Personal information
- Born: Jørgen Bent Larsen 4 March 1935 Thisted, Denmark
- Died: 9 September 2010 (aged 75) Buenos Aires, Argentina

Chess career
- Country: Denmark
- Title: Grandmaster (1956)
- Peak rating: 2660 (July 1971)
- Peak ranking: No. 4 (July 1971)

= Bent Larsen =

Danish chess grandmaster and author (1935–2010)

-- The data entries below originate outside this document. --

-- ==== Sys2Proof/Laws/State.lean ====
section
/-! SUPPORT. What each named update of the state leaves in each field: one lemma for each field, so that no proof unfolds
an update. -/

namespace Sys2Proof.Machine

/-! ### Flags and counters (R174, R176) -/

@[simp] theorem latch_pending (s : State) (f : Flag) : (s.latch f).pending = s.pending := rfl
@[simp] theorem latch_sp (s : State) (f : Flag) : (s.latch f).sp = s.sp := rfl
@[simp] theorem latch_lp (s : State) (f : Flag) : (s.latch f).lp = s.lp := rfl
@[simp] theorem latch_link (s : State) (f : Flag) : (s.latch f).link = s.link := rfl
@[simp] theorem latch_asm (s : State) (f : Flag) : (s.latch f).asm = s.asm := rfl
@[simp] theorem latch_bank (s : State) (f : Flag) : (s.latch f).bank = s.bank := rfl
@[simp] theorem latch_array (s : State) (f : Flag) : (s.latch f).array = s.array := rfl
@[simp] theorem latch_engine (s : State) (f : Flag) : (s.latch f).engine = s.engine := rfl
@[simp] theorem latch_arrivals (s : State) (f : Flag) : (s.latch f).arrivals = s.arrivals := rfl
@[simp] theorem latch_tables (s : State) (f : Flag) : (s.latch f).tables = s.tables := rfl
@[simp] theorem latch_cmd (s : State) (f : Flag) : (s.latch f).cmd = s.cmd := rfl
@[simp] theorem latch_status_flags (s : State) (f : Flag) : (s.latch f).status.flags = latchFlag s.status.flags f := rfl
@[simp] theorem latch_status_mask (s : State) (f : Flag) : (s.latch f).status.mask = s.status.mask := rfl
@[simp] theorem latch_status_counters (s : State) (f : Flag) : (s.latch f).status.counters = s.status.counters := rfl
@[simp] theorem latch_status_interval (s : State) (f : Flag) : (s.latch f).status.interval = s.status.interval := rfl
@[simp] theorem latch_status_timer (s : State) (f : Flag) : (s.latch f).status.timer = s.status.timer := rfl
@[simp] theorem latch_status_slot (s : State) (f : Flag) : (s.latch f).status.slot = s.status.slot := rfl

@[simp] theorem bump_pending (s : State) (k : Counter) (n : Nat) : (s.bump k n).pending = s.pending := rfl
@[simp] theorem bump_sp (s : State) (k : Counter) (n : Nat) : (s.bump k n).sp = s.sp := rfl
@[simp] theorem bump_lp (s : State) (k : Counter) (n : Nat) : (s.bump k n).lp = s.lp := rfl
@[simp] theorem bump_link (s : State) (k : Counter) (n : Nat) : (s.bump k n).link = s.link := rfl
@[simp] theorem bump_asm (s : State) (k : Counter) (n : Nat) : (s.bump k n).asm = s.asm := rfl
@[simp] theorem bump_bank (s : State) (k : Counter) (n : Nat) : (s.bump k n).bank = s.bank := rfl
@[simp] theorem bump_array (s : State) (k : Counter) (n : Nat) : (s.bump k n).array = s.array := rfl
@[simp] theorem bump_engine (s : State) (k : Counter) (n : Nat) : (s.bump k n).engine = s.engine := rfl
@[simp] theorem bump_arrivals (s : State) (k : Counter) (n : Nat) : (s.bump k n).arrivals = s.arrivals := rfl
@[simp] theorem bump_tables (s : State) (k : Counter) (n : Nat) : (s.bump k n).tables = s.tables := rfl
@[simp] theorem bump_cmd (s : State) (k : Counter) (n : Nat) : (s.bump k n).cmd = s.cmd := rfl
@[simp] theorem bump_status_flags (s : State) (k : Counter) (n : Nat) : (s.bump k n).status.flags = s.status.flags := rfl
@[simp] theorem bump_status_mask (s : State) (k : Counter) (n : Nat) : (s.bump k n).status.mask = s.status.mask := rfl
@[simp] theorem bump_status_counters (s : State) (k : Counter) (n : Nat) : (s.bump k n).status.counters = s.status.counters.bump k n := rfl
@[simp] theorem bump_status_interval (s : State) (k : Counter) (n : Nat) : (s.bump k n).status.interval = s.status.interval := rfl
@[simp] theorem bump_status_timer (s : State) (k : Counter) (n : Nat) : (s.bump k n).status.timer = s.status.timer := rfl
@[simp] theorem bump_status_slot (s : State) (k : Counter) (n : Nat) : (s.bump k n).status.slot = s.status.slot := rfl

/-! ### Framers (R8) -/

@[simp] theorem setFramer_sp_pending (s : State) (f : Framer) : (s.setFramer .sp f).pending = s.pending := rfl
@[simp] theorem setFramer_sp_lp (s : State) (f : Framer) : (s.setFramer .sp f).lp = s.lp := rfl
@[simp] theorem setFramer_sp_link (s : State) (f : Framer) : (s.setFramer .sp f).link = s.link := rfl
@[simp] theorem setFramer_sp_asm (s : State) (f : Framer) : (s.setFramer .sp f).asm = s.asm := rfl
@[simp] theorem setFramer_sp_bank (s : State) (f : Framer) : (s.setFramer .sp f).bank = s.bank := rfl
@[simp] theorem setFramer_sp_array (s : State) (f : Framer) : (s.setFramer .sp f).array = s.array := rfl
@[simp] theorem setFramer_sp_engine (s : State) (f : Framer) : (s.setFramer .sp f).engine = s.engine := rfl
@[simp] theorem setFramer_sp_arrivals (s : State) (f : Framer) : (s.setFramer .sp f).arrivals = s.arrivals := rfl
@[simp] theorem setFramer_sp_tables (s : State) (f : Framer) : (s.setFramer .sp f).tables = s.tables := rfl
@[simp] theorem setFramer_sp_cmd (s : State) (f : Framer) : (s.setFramer .sp f).cmd = s.cmd := rfl
@[simp] theorem setFramer_sp_status (s : State) (f : Framer) : (s.setFramer .sp f).status = s.status := rfl
@[simp] theorem setFramer_sp_self (s : State) (f : Framer) : (s.setFramer .sp f).sp = f := rfl

@[simp] theorem setFramer_lp_pending (s : State) (f : Framer) : (s.setFramer .lp f).pending = s.pending := rfl
@[simp] theorem setFramer_lp_sp (s : State) (f : Framer) : (s.setFramer .lp f).sp = s.sp := rfl
@[simp] theorem setFramer_lp_link (s : State) (f : Framer) : (s.setFramer .lp f).link = s.link := rfl
@[simp] theorem setFramer_lp_asm (s : State) (f : Framer) : (s.setFramer .lp f).asm = s.asm := rfl
@[simp] theorem setFramer_lp_bank (s : State) (f : Framer) : (s.setFramer .lp f).bank = s.bank := rfl
@[simp] theorem setFramer_lp_array (s : State) (f : Framer) : (s.setFramer .lp f).array = s.array := rfl
@[simp] theorem setFramer_lp_engine (s : State) (f : Framer) : (s.setFramer .lp f).engine = s.engine := rfl
@[simp] theorem setFramer_lp_arrivals (s : State) (f : Framer) : (s.setFramer .lp f).arrivals = s.arrivals := rfl
@[simp] theorem setFramer_lp_tables (s : State) (f : Framer) : (s.setFramer .lp f).tables = s.tables := rfl
@[simp] theorem setFramer_lp_cmd (s : State) (f : Framer) : (s.setFramer .lp f).cmd = s.cmd := rfl
@[simp] theorem setFramer_lp_status (s : State) (f : Framer) : (s.setFramer .lp f).status = s.status := rfl
@[simp] theorem setFramer_lp_self (s : State) (f : Framer) : (s.setFramer .lp f).lp = f := rfl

Jørgen Bent Larsen (4 March 1935 – 9 September 2010) was a Danish chess grandmaster and author. Known for his imaginative and unorthodox style of play, he was the second-strongest non-Soviet player, behind only Bobby Fischer, for much of the 1960s and 1970s. He is considered to be the strongest player born in Denmark and the strongest from Scandinavia until the emergence of Magnus Carlsen.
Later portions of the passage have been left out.